During the previous fiscal year (2020-21), the government received $15.32 billion in new foreign loans from multilateral institutions and commercial banks, up over 47% from $10.45 billion last year.
With these additional loan agreements, the incumbent government contracted a total of about $34.17bn in its first three years in power, according to the ‘Annual Report on Foreign Economic Assistance 2020-21’ released by the Ministry of Economic Affairs. Total foreign loan disbursements stood relatively higher at $35.1bn during the three years.

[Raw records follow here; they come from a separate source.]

-- ==== Sys2Proof/Certificates/Slice0/Obligations.lean ====
section
/-! DEFINITION. The statements for the provers. In each statement about a Chembe command, `s.runs h op` says that the packet comes
through R407, R410 and R413 and that the row `op` of Table 12.4 lets its source act, and `s.admitted h` is the state in which it
then acts. -/
open Sys2Proof Sys2Proof.Machine

/-- PING, JOB_STATUS, LOCK, UNLOCK, STEP_REPORT and unknown opcodes complete with the replies of Table 12.4. Rests on
spec/12_chembe_protocol.md, spec/13_registers.md. -/
def Obligations.SessionCommandsAnswer : Prop :=
  (∀ (s : State) (h : Hdr) (data : List Byte), s.runs h (opNow 0x0003 false .always) = true → data.length ≤ 64 →
    exec (.ping h data) s = .next ((s.admitted h).answer h 0x0003 stSuccess data)) ∧
  (∀ (s : State) (h : Hdr), s.runs h (opNow 0x0306 false .always) = true →
    exec (.jobStatus h) s = .next ((s.admitted h).answer h 0x0306 stSuccess
      (le 1 (s.admitted h).jobState ++ zeros 1 ++ le 2 (s.admitted h).run.lastFault ++ le 4 (s.admitted h).step
        ++ le 8 ((s.admitted h).get2 INT_NEXT_LO_NEXT INT_NEXT_HI_NEXT)))) ∧
  (∀ (s : State) (h : Hdr) (cls : Nat), s.runs h (opNow 0x0103 true .always) = true → cls < 64 →
    exec (.lock h cls) s = .next (
      if (s.admitted h).lockHeld (!h.src.isSide) &&& cls = 0 then
        ((s.admitted h).setLock h.src.isSide ((s.admitted h).lockHeld h.src.isSide ||| cls)).answer h 0x0103 stSuccess
          (le 4 ((s.admitted h).lockHeld h.src.isSide ||| cls))
      else (s.admitted h).answer h 0x0103 stLocked [])) ∧
  (∀ (s : State) (h : Hdr) (cls : Nat), s.runs h (opNow 0x0104 true .always) = true → cls < 64 →
    exec (.unlock h cls) s = .next (
      ((s.admitted h).setLock h.src.isSide
          ((s.admitted h).lockHeld h.src.isSide - ((s.admitted h).lockHeld h.src.isSide &&& cls))).answer h 0x0104 stSuccess
        (le 4 ((s.admitted h).lockHeld h.src.isSide - ((s.admitted h).lockHeld h.src.isSide &&& cls))))) ∧
  (∀ (s : State) (h : Hdr) (step first : Nat) (r : Report), s.runs h (opNow 0x0603 false .always) = true →
    ((s.admitted h).run.reports.find? fun x => x.step == step) = some r →
    exec (.stepReport h step first) s = .next ((s.admitted h).answer h 0x0603 stSuccess (r.body (if h.src.isSide then 1001 else 1984) first))) ∧
  (∀ (s : State) (h : Hdr) (opcode : Nat), opcode ∉ opcodes → s.runs h (opNow opcode false .always) = true →
    exec (.opcodeUnknown h opcode) s = .next ((s.admitted h).answer h opcode stOpcode [])) ∧
  (∀ (s : State) (h : Hdr) (opcode : Nat), opcode ∈ opcodes → exec (.opcodeUnknown h opcode) s = .next s)

/-- HELLO opens a session at FIRST_SEQ, CLAIM makes its source address the owner, RELEASE ends ownership. Rests on
spec/12_chembe_protocol.md. -/
def Obligations.SessionsAndOwnership : Prop :=
  (∀ (s : State) (h : Hdr) (version firstSeq : Nat),
    s.reaches h = true → (h.session = 0 ∨ (s.sessionFor h).isSome = true) → h.version = 1 → h.rsvClear = true → h.status = 0 →
    h.lenOk = true →
    ∃ (t : State) (x : Session), exec (.hello h version firstSeq) s = .next t ∧ x ∈ t.chembe.sessions ∧ x.src = h.src ∧
      x.high = (firstSeq + 2 ^ 32 - 1) % 2 ^ 32 ∧ x.accepted = [] ∧ x.lastHeard = s.time ∧
      (∀ y ∈ t.chembe.sessions, y.src.same h.src = true → y = x) ∧
      t.mem = s.mem ∧ t.flash = s.flash ∧ t.job = s.job ∧ t.run = s.run ∧ t.folio = s.folio) ∧
  ((∀ (s : State) (h : Hdr) (port addr udp alt : Nat), h.src = .host port addr udp →
    s.runs h ⟨0x0001, false, true, false, none, .always, false⟩ = true →
    ∃ t, exec (.claim h alt) s = .next t ∧ t.flash = { s.flash with owner := some (addr, alt) } ∧
      t.mem = s.mem ∧ t.sbd = s.sbd ∧ t.job = s.job ∧ t.run = s.run ∧ t.folio = s.folio ∧ t.power = s.power ∧ t.esc = s.esc) ∧
  (∀ (s : State) (h : Hdr), s.runs h (opNow 0x0002 true .always) = true →
    ∃ t, exec (.release h) s = .next t ∧ t.flash = { s.flash with owner := none } ∧
      t.mem = s.mem ∧ t.sbd = s.sbd ∧ t.job = s.job ∧ t.run = s.run ∧ t.folio = s.folio ∧ t.power = s.power ∧ t.esc = s.esc))

/-- SESSION_TIMEOUT, LOCK_TIMEOUT and GUARD_TIMEOUT act once their time has passed and not before. Rests on
spec/12_chembe_protocol.md, spec/13_registers.md. -/
def Obligations.SilenceEndsSessionsLocksAndHalves : Prop :=
  (∀ (s : State) (side : Bool) (n : Nat), ∃ t, exec (.sessionTimeout side n) s = .next t ∧
    t.chembe = { s.chembe with sessions := s.chembe.sessions.filter fun x =>
      !(x.src.isSide == side && x.num == n && decide (x.lastHeard + 60000000000 ≤ s.time) && !s.isOwner x.src) } ∧
    t.mem = s.mem ∧ t.flash = s.flash ∧ t.job = s.job) ∧
  (∀ (s : State) (mgmt : Bool),
    (if mgmt then s.win.lastMgmt else s.win.lastHost) + s.lockTimeoutNs ≤ s.time →
    exec (.lockTimeout mgmt) s = .next (s.setLock mgmt 0)) ∧
  (∀ (s : State) (mgmt : Bool),
    s.time < (if mgmt then s.win.lastMgmt else s.win.lastHost) + s.lockTimeoutNs → exec (.lockTimeout mgmt) s = .next s) ∧
  (∀ (s : State) (block off : Nat) (w : Word) (mgmt : Bool) (since : Nat),
    s.pendingHalf (block * 0x10000) = some (block * 0x10000, off, w, mgmt, since) → since + 10000000 ≤ s.time →
    exec (.guardTimeout block) s = .next ((s.dropHalf (block * 0x10000)).guardFault (block * 0x10000 + off) mgmt))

The data showed that Pakistan contracted $8.41bn in the fiscal year 2018-19, followed by $10.45bn in 2019-20 (up 24pc), and $15.32bn in 2020-21 (up 47pc).
With this, Pakistan’s external public debt stood at $85.6bn as of June 30, 2021, showing a net increase of about $7.7bn (10pc) compared to $77.9bn as of June 30, 2020. By the end of June 2019, the external public debt amounted to $73.4bn.
The report explained that a higher commitment during the last fiscal year was made “to mitigate the pressure on the current account deficit, strengthen foreign exchange reserves, enhance external debt servicing capacity and provide requisite financing to water sector development”.
According to the report, $6.97bn in financing agreements were signed with multilateral development partners, $4.66bn with foreign commercial banks, and $187 million with bilateral development partners out of a total of $15.32bn in new agreements signed in the previous fiscal year.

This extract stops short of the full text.